_Task requirements_. Of all the lines below, return only those starting with the line holding "to R246) -/" and going on through the line holding "left of it. -/", exactly as written.

-- Records supplied follows --

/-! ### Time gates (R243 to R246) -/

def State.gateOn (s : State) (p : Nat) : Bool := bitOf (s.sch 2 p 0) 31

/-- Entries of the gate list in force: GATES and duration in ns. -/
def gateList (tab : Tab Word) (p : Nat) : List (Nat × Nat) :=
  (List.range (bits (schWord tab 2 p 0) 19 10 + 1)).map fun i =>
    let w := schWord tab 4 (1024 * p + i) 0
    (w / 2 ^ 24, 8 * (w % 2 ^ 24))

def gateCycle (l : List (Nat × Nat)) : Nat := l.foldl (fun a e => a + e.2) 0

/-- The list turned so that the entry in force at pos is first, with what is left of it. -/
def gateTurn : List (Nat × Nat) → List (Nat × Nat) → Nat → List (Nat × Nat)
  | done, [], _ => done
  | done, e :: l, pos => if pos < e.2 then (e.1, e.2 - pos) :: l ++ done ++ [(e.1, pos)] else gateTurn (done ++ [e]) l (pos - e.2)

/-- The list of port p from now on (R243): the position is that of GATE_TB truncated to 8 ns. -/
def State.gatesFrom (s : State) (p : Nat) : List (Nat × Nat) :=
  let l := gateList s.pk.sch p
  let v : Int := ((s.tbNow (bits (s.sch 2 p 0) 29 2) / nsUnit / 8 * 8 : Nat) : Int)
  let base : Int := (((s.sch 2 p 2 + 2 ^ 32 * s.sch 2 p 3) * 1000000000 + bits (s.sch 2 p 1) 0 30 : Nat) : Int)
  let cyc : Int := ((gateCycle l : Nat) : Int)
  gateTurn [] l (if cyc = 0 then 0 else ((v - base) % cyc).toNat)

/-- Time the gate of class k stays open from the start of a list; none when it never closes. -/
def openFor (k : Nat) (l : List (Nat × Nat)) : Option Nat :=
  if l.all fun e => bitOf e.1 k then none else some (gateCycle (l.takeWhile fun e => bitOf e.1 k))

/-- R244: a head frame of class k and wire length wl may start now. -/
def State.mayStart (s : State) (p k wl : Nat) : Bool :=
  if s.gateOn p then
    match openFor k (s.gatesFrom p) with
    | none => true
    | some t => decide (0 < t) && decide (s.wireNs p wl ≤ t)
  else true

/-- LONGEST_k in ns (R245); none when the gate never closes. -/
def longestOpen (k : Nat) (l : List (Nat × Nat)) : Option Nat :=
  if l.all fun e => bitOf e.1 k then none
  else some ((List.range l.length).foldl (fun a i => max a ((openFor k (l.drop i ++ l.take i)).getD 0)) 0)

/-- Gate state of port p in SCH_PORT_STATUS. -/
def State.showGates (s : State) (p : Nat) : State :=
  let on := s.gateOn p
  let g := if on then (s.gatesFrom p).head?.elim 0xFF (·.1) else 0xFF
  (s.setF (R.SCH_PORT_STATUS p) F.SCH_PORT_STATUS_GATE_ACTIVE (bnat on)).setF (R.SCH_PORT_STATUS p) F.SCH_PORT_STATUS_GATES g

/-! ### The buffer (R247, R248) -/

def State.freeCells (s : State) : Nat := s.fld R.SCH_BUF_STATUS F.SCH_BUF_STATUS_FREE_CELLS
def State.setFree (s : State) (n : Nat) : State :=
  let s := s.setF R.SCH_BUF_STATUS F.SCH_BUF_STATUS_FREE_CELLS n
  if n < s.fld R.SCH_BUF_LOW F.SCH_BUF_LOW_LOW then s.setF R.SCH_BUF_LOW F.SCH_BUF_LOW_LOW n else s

-- Records supplied concluded --
-- Records supplied follows --

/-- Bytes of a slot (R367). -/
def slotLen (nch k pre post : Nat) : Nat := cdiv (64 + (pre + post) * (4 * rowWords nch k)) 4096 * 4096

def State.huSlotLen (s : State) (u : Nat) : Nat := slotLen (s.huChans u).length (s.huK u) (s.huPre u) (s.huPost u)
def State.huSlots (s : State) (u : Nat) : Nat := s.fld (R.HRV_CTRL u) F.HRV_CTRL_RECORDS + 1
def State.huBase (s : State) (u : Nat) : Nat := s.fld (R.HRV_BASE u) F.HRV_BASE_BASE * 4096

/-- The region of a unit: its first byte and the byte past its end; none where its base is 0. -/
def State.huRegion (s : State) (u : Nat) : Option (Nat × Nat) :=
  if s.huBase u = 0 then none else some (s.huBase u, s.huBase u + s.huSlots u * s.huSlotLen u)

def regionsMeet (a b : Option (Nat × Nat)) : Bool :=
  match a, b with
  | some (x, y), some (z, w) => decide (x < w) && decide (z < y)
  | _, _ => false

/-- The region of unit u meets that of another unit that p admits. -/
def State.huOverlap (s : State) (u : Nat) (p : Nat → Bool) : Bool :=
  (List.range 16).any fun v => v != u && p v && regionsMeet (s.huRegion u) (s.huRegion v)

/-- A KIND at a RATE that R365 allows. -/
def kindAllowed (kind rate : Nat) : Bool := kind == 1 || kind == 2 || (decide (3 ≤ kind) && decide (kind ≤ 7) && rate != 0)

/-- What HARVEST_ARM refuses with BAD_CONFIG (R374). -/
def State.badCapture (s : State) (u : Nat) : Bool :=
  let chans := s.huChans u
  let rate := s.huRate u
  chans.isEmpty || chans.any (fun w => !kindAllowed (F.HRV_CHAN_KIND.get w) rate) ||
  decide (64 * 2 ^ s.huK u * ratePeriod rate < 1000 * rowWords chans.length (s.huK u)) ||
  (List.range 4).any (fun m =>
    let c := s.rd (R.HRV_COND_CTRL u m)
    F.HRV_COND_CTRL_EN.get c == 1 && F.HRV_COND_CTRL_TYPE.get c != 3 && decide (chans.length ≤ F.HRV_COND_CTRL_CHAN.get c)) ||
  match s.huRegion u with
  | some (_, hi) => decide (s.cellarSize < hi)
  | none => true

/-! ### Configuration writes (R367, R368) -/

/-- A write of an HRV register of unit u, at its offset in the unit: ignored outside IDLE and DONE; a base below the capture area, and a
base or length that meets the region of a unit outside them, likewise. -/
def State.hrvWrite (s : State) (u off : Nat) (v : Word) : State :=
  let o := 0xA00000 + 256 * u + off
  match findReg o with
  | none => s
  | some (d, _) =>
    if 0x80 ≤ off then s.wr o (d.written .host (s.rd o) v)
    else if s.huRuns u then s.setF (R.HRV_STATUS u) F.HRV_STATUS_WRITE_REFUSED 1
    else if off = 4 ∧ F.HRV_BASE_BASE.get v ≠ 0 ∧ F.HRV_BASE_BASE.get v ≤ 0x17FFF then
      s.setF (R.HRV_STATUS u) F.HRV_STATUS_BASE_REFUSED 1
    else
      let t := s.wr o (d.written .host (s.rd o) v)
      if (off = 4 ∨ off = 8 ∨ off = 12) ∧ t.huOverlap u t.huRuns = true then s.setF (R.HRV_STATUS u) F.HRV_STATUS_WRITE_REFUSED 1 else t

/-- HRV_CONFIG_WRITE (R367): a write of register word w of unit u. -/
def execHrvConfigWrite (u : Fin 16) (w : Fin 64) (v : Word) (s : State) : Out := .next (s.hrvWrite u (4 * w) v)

-- Records supplied concluded --

_Response to the exercise_.
/-! ### Time gates (R243 to R246) -/

def State.gateOn (s : State) (p : Nat) : Bool := bitOf (s.sch 2 p 0) 31

/-- Entries of the gate list in force: GATES and duration in ns. -/
def gateList (tab : Tab Word) (p : Nat) : List (Nat × Nat) :=
  (List.range (bits (schWord tab 2 p 0) 19 10 + 1)).map fun i =>
    let w := schWord tab 4 (1024 * p + i) 0
    (w / 2 ^ 24, 8 * (w % 2 ^ 24))

def gateCycle (l : List (Nat × Nat)) : Nat := l.foldl (fun a e => a + e.2) 0

/-- The list turned so that the entry in force at pos is first, with what is left of it. -/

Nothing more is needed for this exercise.